The same file contents may be in a treeish multiple times under different filenames. That complicates using location tracking. One file may have been exported and the other not, and location tracking says that the content is present in the export. A sqlite database is needed to keep track of this.

recording exported filenames in git-annex branch

In order to download the content of a key from a file exported to a special remote, the filename that was exported needs to somehow be recorded in the git-annex branch. How to do this? The filename could be included in the location tracking log or a related log file, or the exported tree could be grafted into the git-annex branch (under eg, exported/uuid/). Which way uses less space in the git repository?

Grafting in the exported tree records the necessary data, but the file-to-key map needs to be reversed to support downloading from an export. It would be too expensive to traverse the tree each time to hunt for a key; instead would need a database that gets populated once by traversing the tree.

On the other hand, for updating what's exported, having access to the old exported tree seems perfect, because it and the new tree can be diffed to find what changes need to be made to the special remote.

If the filenames are stored in the location tracking log, the exported tree could be reconstructed, but it would take O(N) queries to git, where N is the total number of keys git-annex knows about; updating exports of small subsets of large repositories would be expensive. So grafting in the exported tree seems the better approach.

export conflicts

What if different repositories can access the same special remote, and different trees get exported to it concurrently?

This would be very hard to untangle, because it's hard to know what content was exported to a file last, and thus what content the file actually has. The location log's timestamps might give a hint, but clocks vary too much to trust it.

Also, if the exported tree is grafted in to the git-annex branch, there would be a merge conflict. Union merging would scramble the exported tree, so even if a smart merge is added, old versions of git-annex would corrupt the exported tree.

To avoid that problem, add a log file export.log that contains the uuid of the remote that was exported to, and the sha1 of the exported tree. To avoid the exported tree being GCed, do graft it in to the git-annex branch, but follow that with a commit that removes the tree again, and only update refs/heads/git-annex after making both commits.

If export.log contains multiple active exports of different trees, there was an export conflict. Short of downloading the whole export to checksum it, or deleting the whole export, what can be done to resolve it?
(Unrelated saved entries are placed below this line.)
/-- V4's frame. -/
theorem test_decode_sendA :
    (decode .outbound .w18 .three [0b0100_0001, 0b0000_0011, 0b1111_1111, 0b1100_0000]).toOption =
      some (.sendA 0x03FFC0, []) := by decide
/-- V9's frame, the short address field. -/
theorem test_decode_sendA_short :
    (decode .outbound .w16 .two [0b0100_0001, 0xFF, 0xFE]).toOption = some (.sendA 0x00FFFE, []) := by decide
/-- V11's frame. -/
theorem test_decode_sendD :
    (decode .outbound .w16 .three [0b0100_0100, 0xBE, 0xEF]).toOption = some (.sendD 0xBEEF, []) := by decide
/-- V15's frame, and a byte after it. -/
theorem test_decode_sendB :
    (decode .outbound .w18 .three [0b0100_0010, 0x03, 0xFF, 0xC1, 0x00, 0x53, 0x46]).toOption =
      some (.sendB 0x03FFC1 0x0053, [0x46]) := by decide
/-- V17's frame. -/
theorem test_decode_sendU :
    (decode .outbound .w22 .three [0b0101_0101, 0x00, 0x02, 0x02, 0x15, 0xC0, 0x81, 0x02]).toOption =
      some (.sendU 0x000202 0x15C0, []) := by decide
/-- V19's frame. -/
theorem test_decode_sendF :
    (decode .outbound .w16 .three [0b0100_0110, 0x43, 0x00]).toOption = some (.sendF, []) := by decide
theorem test_decode_sendQ : (decode .outbound .w16 .three [0b0101_0001]).toOption = some (.sendQ, []) := by decide
theorem test_decode_sendR : (decode .outbound .w16 .three [0b0101_0010]).toOption = some (.sendR, []) := by decide
/-- V32's frame. -/
theorem test_decode_sendAck :
    (decode .outbound .w16 .three [0b0110_0011, 0xFF, 0x80]).toOption = some (.sendAck 0xFF 0x80, []) := by decide
theorem test_decode_sendClearI :
    (decode .outbound .w16 .three [0b0110_1001]).toOption = some (.sendClearI, []) := by decide
theorem test_decode_sendClearA :
    (decode .outbound .w16 .three [0b0110_0001]).toOption = some (.sendClearA, []) := by decide
/-- 30_encoding.md R70: no frame begins with another byte. -/
theorem test_decode_no_tag : (decode .outbound .w16 .three [0x43, 0x00, 0x00]).toOption = none := by decide
/-- 30_encoding.md R63: the top byte has no bit above the mode. -/
theorem test_decode_above_mode :
    (decode .outbound .w18 .three [0x41, 0x04, 0x00, 0x00]).toOption = none := by decide
/-- The selectors of the calls (30_encoding.md R75 and the table's rows). -/
theorem test_decode_calls :
    decodeTableWord 2 0 = some (.setBit .f0 0 false) ∧ decodeTableWord 2 1 = some (.setRing .kernel) ∧
      decodeTableWord 2 2 = some (.setMmu false false) ∧ decodeTableWord 2 3 = some (.tick 0 0) := by decide
/-- A word of three bytes: `SEND_c` with zero operands, the tag in bits 7 to 0. -/
theorem test_decode_table_word : decodeTableWord 24 0x000063 = some (.sendAck 0 0) := by decide

/-! ## Frames (V1 to V19) -/

theorem test_sendA_mode_mask :
    frames (putA cfg 0x3FFFFE (live .m0 (oks 1) [])) = [[0x41, 0x00, 0xFF, 0xFE]] ∧
      frames (putA cfg 0x2ABCDE (live .m2 (oks 1) [])) = [[0x41, 0x02, 0xBC, 0xDE]] := by decide
theorem test_sendA_wide : frames (putA cfg 0x012345 (live .m4 (oks 1) [])) = [[0x41, 0x01, 0x23, 0x45]] := by decide
theorem test_sendD : frames (putD 0xBEEF (live .m0 (oks 1) [])) = [[0x44, 0xBE, 0xEF]] := by decide
theorem test_sendB :
    frames (putB cfg 0x03FFC1 0x0053 (live .m2 (oks 1) [])) = [[0x42, 0x03, 0xFF, 0xC1, 0x00, 0x53]] := by decide
theorem test_sendU :
    frames (putU cfg 0x000202 0x15C0 { live .m4 (oks 1) [] with s0 := 0x81, s1 := 0x02 }) =
      [[0x55, 0x00, 0x02, 0x02, 0x15, 0xC0, 0x81, 0x02]] := by decide
theorem test_sendF :
    frames (putF { live .m0 (oks 1) [] with s0 := 0x13, s1 := 0x03 }) = [[0x46, 0x13, 0x03]] := by decide

/-! ## Queries and toggles (V27 to V35) -/

/-- V28: a response may hold command letters. -/
theorem test_sendQ :
    (querySwitches (live .m2 (oks 1) [some 0x48, some 0x45, some 0x63, some 0x64, some 0x6C])).state.sw =
      ⟨0x48, 0x45, 0x63, 0x64, 0x6C⟩ := by decide
/-- V29: nothing is received after a failed query. -/
theorem test_sendQ_fails :
    let t := (querySwitches (live .m2 [.fail 0] [some 0x48])).state
    t.sw = State.reset.sw ∧ t.rx = [some 0x48] ∧ t.reports = [.transportIOError] := by decide
theorem test_sendR : (queryRotary (live .m4 (oks 1) [some 0x05])).state.rot = 0x05 := by decide
theorem test_sendAck :
    let t := (acknowledge ⟨0xFF, 0x80⟩ (live .m0 (oks 1) [])).state
    t.tx = [⟨[0x63, 0xFF, 0x80], 3⟩] ∧ t.ackq = none := by decide
/-- V33: the acknowledgement stays pending after a failed send. -/
theorem test_sendAck_fails :
    let t := (acknowledge ⟨0x01, 0x02⟩ (live .m0 [.fail 5] [])).state
    t.ackq = some ⟨0x01, 0x02⟩ ∧ t.reports = [.transportIOError] := by decide
theorem test_sendClearI : frames (putClearI (live .m0 (oks 1) [])) = [[0x69]] := by decide
theorem test_sendClearA : frames (putClearA (live .m0 (oks 1) [])) = [[0x61]] := by decide
/-- 70_reset_and_hazards.md R201: a `Send` abandoned by a detach reports nothing, and the rest of the command is not
run: no acknowledge and no status frame after the address frame that is cut. -/
theorem test_send_abandoned :
    let t := (runExamine cfg { live .m2 [.ok, .abandoned 1] [] with actAddr := 0x000200 }).state
    t.tx = [⟨[0x41, 0x00, 0x02, 0x02], 4⟩, ⟨[0x63, 0x01, 0x02], 1⟩] ∧ t.reports = [] ∧ t.events = [.detach] := by
  decide
/-- The next step ends the session (R201). -/
theorem test_step_after_abandoned :
    let t := { live .m2 [] [] with ackq := some ⟨1, 2⟩, events := [.detach, .poll] }
    step t = .next { State.reset with attached := false, connected := false, events := [.poll] } := rfl
/-- V35: nothing while disconnected. -/
theorem test_inactive :
    exec .cmdH { live .m2 (oks 1) [] with connected := false } =
      .next { live .m2 (oks 1) [] with connected := false } := rfl

/-! ## Status manager (V46 to V59) -/

theorem test_setRing :
    ((live .m4 [] []).applyRing cfg .user).s0 = 0x03 ∧
      ({ live .m4 [] [] with s0 := 0x17 }.applyRing cfg .super).s0 = 0x15 := by decide
/-- V59: no ring display on `M0`. -/
theorem test_setRing_no_display : (live .m0 [] []).applyRing cfg .user = live .m0 [] [] := by decide
/-- V49 to V52. -/
theorem test_setMmu_widest :
    ({ live .m4 [] [] with s0 := 0x03 }.applyMmu cfg true true).s0 = 0x43 ∧
      ({ live .m4 [] [] with s0 := 0x43 }.applyMmu cfg true false).s0 = 0x23 ∧
      ({ live .m4 [] [] with s0 := 0x23 }.applyMmu cfg false true).s0 = 0x13 := by decide
/-- V58. -/
theorem test_setMmu_single :
    ((live .m2 [] []).applyMmu cfg true false).s0 = 0x08 ∧
      ({ live .m2 [] [] with s0 := 0x08 }.applyMmu cfg true true).s0 = 0x08 ∧
      ({ live .m2 [] [] with s0 := 0x08 }.applyMmu cfg false false).s0 = 0x00 := by decide
/-- V53 to V57. -/
theorem test_setBit :
    ({ live .m4 [] [] with s0 := 0x13 }.driveStatus .f0 0x04 true).s0 = 0x17 ∧
      ((live .m4 [] []).driveStatus .f1 0x03 true).s1 = 0x03 ∧
      ({ live .m4 [] [] with s1 := 0x03 }.driveStatus .f1 0x01 false).s1 = 0x02 := by decide
/-- The two calls 95_test_vectors.md section 3.5 lists as refused, and the nearest accepted one. -/
theorem test_setBit_owned :
    (live .m4 [] []).flagBreaks cfg .f0 0x02 = true ∧ (live .m4 [] []).flagBreaks cfg .f0 0x30 = true ∧
      (live .m4 [] []).flagBreaks cfg .f0 0x04 = false := by decide
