-- ==== Sys2Proof/Machine/FieldArith.lean ====
section
/-! DEFINITION. The field unit's arithmetic (00_scope.md R16, R17; 41_field_arith.md R85, R91) and the permutation
built from it (42_round.md R93; 43_feistel.md R98 to R100, R104, R105). Every intermediate value is an exact unbounded
integer (41_field_arith.md R85). -/

namespace Sys2Proof.Machine

/-- `canon(v)` (00_scope.md R16). -/
def canon (p v : Nat) : Bool := decide (v < p)

/-- `a +p b` (00_scope.md R16). -/
def addp (p a b : Nat) : Nat := (a + b) % p

/-- `a -p b`: in `[0, P)` even when `a < b` (00_scope.md R16, 41_field_arith.md R91). -/
def subp (p a b : Nat) : Nat := (((a : Int) - (b : Int)) % (p : Int)).toNat

/-- `a *p b`: the full product, then reduced (00_scope.md R16, 41_field_arith.md R87). -/
def mulp (p a b : Nat) : Nat := a * b % p

/-- Square and multiply over the low `fuel` bits of the exponent, from the top one down. -/
def powBits (p a : Nat) : Nat → Nat → Nat
  | 0, _ => 1 % p
  | fuel + 1, e =>
    let h := powBits p a fuel (e / 2)
    if e % 2 = 1 then mulp p (mulp p h h) a else mulp p h h

/-- `powp(a, e) = a^e mod P`, with `powp(a, 0) = 1` (00_scope.md R16). Any evaluation order is conforming
(41_field_arith.md R88); `Laws.powp_eq` proves this one exact. -/
def powp (p a e : Nat) : Nat := powBits p a (e.log2 + 1) e

/-- The S-box `x -> x^5` (00_scope.md R17). -/
def sbox (p x : Nat) : Nat := powp p x 5

/-- The round function `rf(x, k, c) = sbox((x +p k) +p c)` (00_scope.md R17, 42_round.md R93). -/
def rf (p x k c : Nat) : Nat := sbox p (addp p (addp p x k) c)

/-- `round_i` under key `k` on the pair `(l, r)`: it swaps unless `i` is the final round (43_feistel.md R98, R99). -/
def feistelRound (c : Config) (k i : Nat) (lr : Nat × Nat) : Nat × Nat :=
  let t := rf c.p lr.1 k (c.roundConst i)
  if i + 1 < c.nr then (addp c.p lr.2 t, lr.1) else (lr.1, addp c.p lr.2 t)

/-- Rounds `0` to `n - 1` in increasing order. -/
def forwardRounds (c : Config) (k : Nat) : Nat → Nat × Nat → Nat × Nat
  | 0, lr => lr
  | n + 1, lr => feistelRound c k n (forwardRounds c k n lr)

/-- `permute(l, r, k)` (43_feistel.md R100). -/
def permute (c : Config) (l r k : Nat) : Nat × Nat := forwardRounds c k c.nr (l, r)

/-- `unround_i` under key `k` (43_feistel.md R104). -/
def feistelUnround (c : Config) (k i : Nat) (lr : Nat × Nat) : Nat × Nat :=
  if i + 1 < c.nr then (lr.2, subp c.p lr.1 (rf c.p lr.2 k (c.roundConst i)))
  else (lr.1, subp c.p lr.2 (rf c.p lr.1 k (c.roundConst i)))

/-- Inverse rounds `n - 1` down to `0`. -/
def backwardRounds (c : Config) (k : Nat) : Nat → Nat × Nat → Nat × Nat
  | 0, lr => lr
  | n + 1, lr => backwardRounds c k n (feistelUnround c k n lr)

/-- `unpermute(l, r, k)` (43_feistel.md R105). -/
def unpermute (c : Config) (l r k : Nat) : Nat × Nat := backwardRounds c k c.nr (l, r)

end Sys2Proof.Machine
end

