/-- A command that ends with ERR 0 has its success outcome. -/
theorem commandOutcome_of_err_eq_zero {i : Instr} {s : State} (h : outcomeErr (commandOutcome i s) = 0) :
    commandOutcome i s = successOf s i := by
  obtain ⟨code, arg, hfail⟩ | ⟨hok, -⟩ := commandOutcome_cases i s
  · rw [hfail] at h
    exact absurd h (outcomeErr_fail_ne_zero code arg)
  · exact hok

/-- A command that ends with another ERR writes nothing. -/
theorem outcomeWrites_of_err_ne_zero {i : Instr} {s : State} (h : outcomeErr (commandOutcome i s) ≠ 0) :
    outcomeWrites (commandOutcome i s) = {} := by
  obtain ⟨code, arg, hfail⟩ | ⟨hok, -⟩ := commandOutcome_cases i s
  · rw [hfail]
    rfl
  · rw [hok] at h
    exact absurd (outcomeErr_successOf i s) h

/-! ### Lawful outcomes -/

/-- A register with an optional canonical write keeps any bound that no field element passes. -/
theorem canonicalWrite_getD_lt {p m x : Nat} {w : Option Nat} (hw : canonicalWrite p w) (hp : p < m) (hx : x < m) :
    w.getD x < m := by
  cases w with
  | none => exact hx
  | some v => exact Nat.lt_trans hw hp

theorem canonicalWrite_getD {p : Nat} {w : Option Nat} (hw : canonicalWrite p w) (x : Nat) :
    w.getD x = x ∨ w.getD x < p := by
  cases w with
  | none => exact .inl rfl
  | some v => exact .inr hw

theorem canonicalWrite_mem {p : Nat} {w : Option Nat} (hw : canonicalWrite p w) : ∀ v ∈ w, v < p := by
  rintro v rfl
  exact hw

theorem CmdOutcome.Lawful.fail (c : Config) (code : ErrCode) (arg : BitVec 5) : CmdOutcome.Lawful c (.fail code arg) :=
  ⟨trivial, trivial, trivial, Nat.zero_le _⟩

/-- The outcome that writes a canonical pair is lawful. -/
theorem CmdOutcome.Lawful.pair {c : Config} {lr : Nat × Nat} {q : Option Bool} {n : Nat} (h : CanonPair c.p lr)
    (hn : n ≤ c.nr) : CmdOutcome.Lawful c (.ok { xl := some lr.1, xr := some lr.2, sqzf := q } n) :=
  ⟨h.1, h.2, trivial, hn⟩

/-- The outcome that writes a canonical value to R is lawful. -/
theorem CmdOutcome.Lawful.result {c : Config} {v : Nat} {e : Option Bool} (h : v < c.p) :
    Lawful c (.ok { r := some v, eq := e } 0) :=
  ⟨trivial, trivial, h, Nat.zero_le _⟩

/-- On canonical operands every command writes canonical values (41_field_arith.md R85). -/
theorem successOf_lawful {i : Instr} {s : State} (h : ∀ f ∈ checkedRegs i, s.fieldVal f < s.cfg.p) :
    (successOf s i).Lawful s.cfg := by
  have hp := Config.p_pos s.cfg
  have hp2 := s.cfg.wf.prime.two_le
  cases i with
  | nop => exact ⟨trivial, trivial, trivial, Nat.zero_le _⟩
  | fadd => exact .result (addp_lt hp _ _)
  | fmul => exact .result (mulp_lt hp _ _)
  | fpow => exact .result (powp_lt hp _ _)
  | fred => exact .result (Nat.mod_lt _ hp)
  | feq => exact .result (Nat.lt_of_lt_of_le (Bool.toNat_lt _) hp2)
  | round imm => exact .result (rf_lt hp _ _ _)
  | ldc imm => exact .result (roundConst_lt _ _)
  | fstep imm =>
    exact .pair (feistelRound_canon ⟨h .xl (.head _), h .xr (.tail _ (.head _))⟩) s.cfg.wf.nr_pos
  | perm | enc => exact .pair (permute_canon (h .xl (.head _)) (h .xr (.tail _ (.head _)))) (Nat.le_refl _)
  | dec => exact .pair (unpermute_canon (h .xl (.head _)) (h .xr (.tail _ (.head _)))) (Nat.le_refl _)
  | sinit => exact .pair (lr := (0, 0)) ⟨hp, hp⟩ (Nat.zero_le _)
  | absorb => exact .pair (permute_canon (addp_lt hp _ _) (h .xr (.tail _ (.head _)))) (Nat.le_refl _)
  | squeeze =>
    have hxl : s.xl < s.cfg.p := h .xl (.head _)
    have hpair : CanonPair s.cfg.p (permute s.cfg s.xl s.xr s.key) := permute_canon hxl (h .xr (.tail _ (.head _)))
    cases hq : s.sqzf with
    | true => rw [successOf_squeeze_first hq]; exact ⟨trivial, trivial, hxl, Nat.zero_le _⟩
    | false => rw [successOf_squeeze_later hq]; exact ⟨hpair.1, hpair.2, hpair.1, Nat.le_refl _⟩

theorem commandOutcome_lawful (i : Instr) (s : State) : (commandOutcome i s).Lawful s.cfg := by
  obtain ⟨code, arg, hfail⟩ | ⟨hok, hcanon⟩ := commandOutcome_cases i s
  · rw [hfail]
    exact .fail _ _ _
  · rw [hok]
    exact successOf_lawful hcanon

/-! ### A CMD write to an idle block -/

/-- A decoded opcode and immediate are those of the command's own word (30_encoding.md R69). -/
theorem encode_of_decodeOp {op imm : Nat} {i : Instr} (h : decodeOp op imm = .ok i) : encode i = formatC imm op := by
  have hplain : ∀ {j : Instr}, plainCommand imm j = .ok i → imm = 0 ∧ j = i := by
    intro j hj
    unfold plainCommand at hj
    split at hj
    · exact ⟨‹_›, Except.ok.inj hj⟩
    · cases hj
  unfold decodeOp at h
  split at h
  case h_7 | h_8 | h_9 => cases h; rfl
  case h_16 => cases h
  all_goals
    obtain ⟨rfl, rfl⟩ := hplain h
    rfl

/-- A value decodes only to the command whose word it is (30_encoding.md R70). -/
theorem encode_of_decode {v : Nat} {i : Instr} (h : decode v = .ok i) : encode i = v := by
  unfold decode at h
  split_ifs at h with hupper hrsv
  rw [encode_of_decodeOp h]
  simp only [cmdUpper, cmdRsv, cmdImm, cmdOp, formatC, slice] at *
  omega

/-- No command's own word is an illegal value (60_exceptions.md R120). -/
theorem not_illegalValue_encode (i : Instr) : ¬ IllegalValue (encode i) := by
  unfold IllegalValue assignedOps
  cases i with
  | round imm | ldc imm | fstep imm =>
    simp only [encode, formatC, List.mem_cons]
    omega
  | _ => decide

theorem decode_illegal {v : Nat} (h : IllegalValue v) : ∃ e, decode v = .error e := by
  cases hd : decode v with
  | error e => exact ⟨e, rfl⟩
  | ok i => exact absurd (encode_of_decode hd ▸ h) (not_illegalValue_encode i)

theorem issueWord_illegal {v : Nat} {s : State} (hb : s.busy = false) (h : IllegalValue v) :
    issueWord v s = .next (s.accepted v illegalOutcome) := by
  obtain ⟨e, he⟩ := decode_illegal h
  unfold issueWord
  rw [he]
  exact issueValue_idle v _ hb

/-- An idle block accepts every CMD value, with a lawful outcome (40_command_execution.md R79). -/
theorem issueWord_idle {s : State} (v : Nat) (hb : s.busy = false) :
    ∃ o, o.Lawful s.cfg ∧ issueWord v s = .next (s.accepted v o) := by
  obtain ⟨hbusy, -⟩ | ⟨-, i, hd, h⟩ | ⟨-, -, h⟩ := issueWord_cases v s
  · simp [hb] at hbusy
  · rw [h, exec_idle i hb, encode_of_decode hd]
    exact ⟨_, commandOutcome_lawful i s, rfl⟩
  · exact ⟨_, .fail _ _ _, h⟩

/-! ### HostWrites that the port carries -/

theorem slice_one (v : Nat) : slice v 1 1 = v / 2 % 2 := rfl

theorem slice_zero (v : Nat) : slice v 0 0 = v % 2 := by simp [slice]

theorem hostWrite_status {s : State} {v : Nat} (h : v < 2 ^ s.cfg.dw) (hbit : v / 2 % 2 = 1) :
    hostWrite 0x01 v s = .next { s with done := false } := by
  have hslice : slice v 1 1 = 1 := (slice_one v).trans hbit
  rw [hostWrite, if_pos ((carries_iff _ _).mpr h)]
  exact congrArg Host.Outcome.next (if_pos hslice)

theorem hostWrite_ctrl {s : State} {v : Nat} (h : v < 2 ^ s.cfg.dw) :
    hostWrite 0x02 v s = .next { s with ie := slice v 0 0 == 1 } := by
  rw [hostWrite, if_pos ((carries_iff _ _).mpr h)]
  rfl

/-- On the host's move an idle block takes an outstanding CMD write. -/
theorem step_cmd_write {s : State} {v : Nat} {rest : List HostOp} {ts : List Turn}
    (hturn : s.turns = .host :: ts ∨ s.turns = [] ∧ ts = [] ∧ s.pending = none)
    (hhost : s.host = .write 0x00 v :: rest) (hb : s.busy = false) (hv : v < 2 ^ s.cfg.dw) :
    step s = issueWord v (s.withTurns ts).popHost := by
  have hheld : held (s.withTurns ts) (.write 0x00 v) = false := by simp [held, hb]
  rw [step_host hturn, hostMove_cons (s := s.withTurns ts) hhost, hheld]
  exact hostWrite_cmd ((carries_iff _ _).mpr hv)

/-! ### Everything a step can do -/

/-- The ways a step leads from `s` to another state, each with the turns `ts` it leaves in the schedule (20_memory.md
R59). A command is accepted with a lawful outcome. -/
inductive StepEffect (s : State) : State → Prop
  /-- the host waits, or has nothing to do -/
  | wait (ts : List Turn) : StepEffect s (s.withTurns ts)
  /-- a HostWrite that the register map ignores -/
  | ignore (ts : List Turn) : StepEffect s (s.withTurns ts).popHost
  /-- a HostRead -/
  | deliver (ts : List Turn) (v : Nat) : StepEffect s ((s.withTurns ts).popHost.delivered v)
  /-- a read of the polling loop that found BUSY = 1 -/
  | poll (ts : List Turn) (v : Nat) : StepEffect s ((s.withTurns ts).delivered v)
  /-- a CMD write, taken by an idle block -/
  | accept (ts : List Turn) (v : Nat) (rest : List HostOp) (o : CmdOutcome) (hhost : s.host = .write 0x00 v :: rest)
      (hidle : s.busy = false) (hv : v < 2 ^ s.cfg.dw) (ho : o.Lawful s.cfg) :
      StepEffect s ((s.withTurns ts).popHost.accepted v o)
  /-- a write of STATUS with bit 1 set -/
  | clearDone (ts : List Turn) (v : Nat) (rest : List HostOp) (hhost : s.host = .write 0x01 v :: rest)
      (hbit : v / 2 % 2 = 1) : StepEffect s { (s.withTurns ts).popHost with done := false }
  /-- a write of CTRL -/
  | setIe (ts : List Turn) (b : Bool) : StepEffect s { (s.withTurns ts).popHost with ie := b }
  /-- a write of a field register, which waits while BUSY = 1 -/
  | setField (ts : List Turn) (f : FieldReg) (v : Nat) (rest : List HostOp)
      (hhost : s.host = .write (fieldAddr f) v :: rest) (hidle : s.busy = false) (hv : v < 2 ^ s.cfg.dw) :
      StepEffect s ((s.withTurns ts).popHost.setField f v)
  | progress (ts : List Turn) : StepEffect s (s.withTurns ts).progressed
  | complete (ts : List Turn) : StepEffect s (s.withTurns ts).complete
  | reset (ts : List Turn) (drop : Bool) (hturn : s.turns = .reset drop :: ts) :
      StepEffect s ((s.withTurns ts).resetCycle drop)

/-- The host's turn has one of the effects. -/
theorem hostMove_effect {s t : State} {ts : List Turn} (h : hostMove (s.withTurns ts) = .next t) : StepEffect s t := by
  obtain rfl | rfl | ⟨v, u, rfl | rfl, rfl⟩ | ⟨v, rest, hhost, hidle, hv, hw⟩ | ⟨v, rest, hhost, hbit, rfl⟩ |
    ⟨v, rest, -, rfl⟩ | ⟨f, v, rest, hhost, hidle, hv, rfl⟩ := hostMove_cases h
  · exact .wait ts
  · exact .ignore ts
  · exact .poll ts v
  · exact .deliver ts v
  · obtain ⟨o, ho, hacc⟩ := issueWord_idle (s := (s.withTurns ts).popHost) v hidle
    cases hw.symm.trans hacc
    exact .accept ts v rest o hhost hidle ((carries_iff _ _).mp hv) ho
  · exact .clearDone ts v rest hhost (slice_one v ▸ hbit)
  · exact .setIe ts _
  · exact .setField ts f v rest hhost hidle ((carries_iff _ _).mp hv)

/-- A step that answers a next state has one of the effects. -/
theorem step_effect {s t : State} (h : step s = .next t) : StepEffect s t := by
  cases hturns : s.turns with
  | nil =>
    rw [step_nil hturns, defaultMove] at h
    split at h
    · cases h; exact .complete s.turns
    · exact hostMove_effect (ts := s.turns) h
  | cons turn ts =>
    rw [step_cons hturns] at h
    cases turn with
    | host => exact hostMove_effect h
    | progress => cases h; exact .progress ts
    | complete => cases h; exact .complete ts
    | reset drop => cases h; exact .reset ts drop hturns

end Sys2Proof.Machine
end

section
/-! SUPPORT. Each effect of a step keeps the invariant. -/

namespace Sys2Proof.Machine

theorem State.Inv.withTurns {s : State} (h : s.Inv) (ts : List Turn) : (s.withTurns ts).Inv := { h with }

theorem State.Inv.popHost {s : State} (h : s.Inv) : s.popHost.Inv :=
  { h with host := fun op hop => h.host op (List.mem_of_mem_tail hop) }

theorem State.Inv.delivered {s : State} (h : s.Inv) (v : Nat) : (s.delivered v).Inv := { h with }

theorem State.Inv.clearDone {s : State} (h : s.Inv) : State.Inv { s with done := false } :=
  { h with busy_done := fun _ => rfl }

theorem State.Inv.setIe {s : State} (h : s.Inv) (b : Bool) : State.Inv { s with ie := b } := { h with }

theorem State.Inv.setField {s : State} (h : s.Inv) (f : FieldReg) {v : Nat} (hv : v < 2 ^ s.cfg.dw) :
    (s.setField f v).Inv := by
  cases f with
  | xl => exact { h with xl := hv }
  | xr => exact { h with xr := hv }
  | key => exact { h with key := hv }
  | a => exact { h with a := hv }
  | b => exact { h with b := hv }
  | r => exact { h with r := hv }

theorem State.Inv.accepted {s : State} (h : s.Inv) {v : Nat} {o : CmdOutcome} (hv : v < 2 ^ s.cfg.dw)
    (ho : o.Lawful s.cfg) : (s.accepted v o).Inv :=
  { h with
    cmd := hv
    busy_pending := rfl
    busy_done := fun _ => rfl
    busy_err := fun _ => ⟨rfl, rfl⟩
    err_le := Nat.zero_le _
    count := Nat.zero_le _
    pending := ⟨ho, Nat.zero_le _⟩ }

theorem outcomeErr_le (o : CmdOutcome) : (outcomeErr o).toNat ≤ 4 := by
  cases o with
  | fail code arg => cases code <;> simp [outcomeErr, errBits]
  | ok w n => simp [outcomeErr]

theorem State.Inv.finish {s : State} (h : s.Inv) {o : CmdOutcome} (ho : o.Lawful s.cfg) : (s.finish o).Inv :=
  { h with
    xl := canonicalWrite_getD_lt ho.xl (Config.p_lt_word _) h.xl
    xr := canonicalWrite_getD_lt ho.xr (Config.p_lt_word _) h.xr
    r := canonicalWrite_getD_lt ho.r (Config.p_lt_word _) h.r
    busy_pending := rfl
    busy_done := nofun
    busy_err := nofun
    err_le := outcomeErr_le o
    count := by
      rw [State.finish_roundctr, BitVec.toNat_ofNat]
      exact (Nat.mod_le _ _).trans ho.count
    pending := trivial }

theorem State.Inv.pending_some {s : State} (h : s.Inv) {o : CmdOutcome} (ho : s.pending = some o) :
    o.Lawful s.cfg ∧ s.roundctr.toNat ≤ finalCount o := by
  have hp := h.pending
  rwa [PendingLawful, ho] at hp

theorem State.Inv.complete {s : State} (h : s.Inv) : s.complete.Inv := by
  cases ho : s.pending with
  | none => rwa [State.complete_none ho]
  | some o =>
    rw [State.complete_some ho]
    exact h.finish (h.pending_some ho).1

/-- ROUNDCTR does not wrap while it counts below a lawful final count. -/
theorem roundctr_succ_toNat {x : BitVec 16} {n : Nat} (hx : x.toNat < n) (hn : n < 65536) :
    (x + 1).toNat = x.toNat + 1 := by
  bv_omega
In this case, git-annex knows both exported trees. Have the user provide a tree that resolves the conflict as they desire (it could be the same as one of the exported trees, or some merge of them or an entirely new tree). The UI to do this can just be another git annex export $tree --to remote. To resolve, diff each exported tree in turn against the resolving tree and delete all files that differ. Then, upload all missing files.

when to update export.log for efficient resuming of exports

When should export.log be updated? Possibilities:

Before performing any work, to set the goal.
After the export is fully successful, to record the current state.
After some mid-point.

Lots of things could go wrong during an export. A file might fail to be transferred or only part of it be transferred; a file's content might not be present to transfer at all. The export could be interrupted part way. Updating the export.log at the right point in time is important to handle these cases efficiently.

If the export.log is updated first, then it's only a goal and does not tell us what's been done already.

If the export.log is updated only after complete success, then the common case of some files not having content locally present will prevent it from being updated. When we resume, we again don't know what's been done already.

If the export.log is updated after deleting any files from the remote that are not the same in the new treeish as in the old treeish, and as long as TRANSFEREXPORT STORE is atomic, then when resuming we can trust CHECKPRESENTEXPORT to only find files that have the correct content for the current treeish. (Unless a conflicting export was made from elsewhere, but in that case, the conflict resolution will have to fix up later.)

handling renames efficiently

To handle two files that swap names, a temp name is required.

Difficulty with a temp name is picking a name that won't ever be used by any exported file.

Interrupted exports also complicate this. While a name could be picked that is in neither the old nor the new tree, an export could be interrupted, leaving the file at the temp name. There needs to be something to clean that up when the export is resumed, even if it's resumed with a different tree.

Could use something like ".git-annex-tmp-content-$key" as the temp name. This hides it from casual view, which is good, and it's not depedent on the tree, so no state needs to be maintained to clean it up. Also, using the key in the name simplifies calculation of complicated renames (eg, renaming A to B, B to C, C to A)

Export can first try to rename all files that are deleted/modified to their key's temp name (falling back to deleting since not all special remotes support rename), and then, in a second pass, rename from the temp name to the new name. Followed by deleting the temp name of all keys whose files are deleted in the diff. That is more renames and deletes than strictly necessary, but it will statelessly clean up an interruped export as long as it's run again with the same new tree.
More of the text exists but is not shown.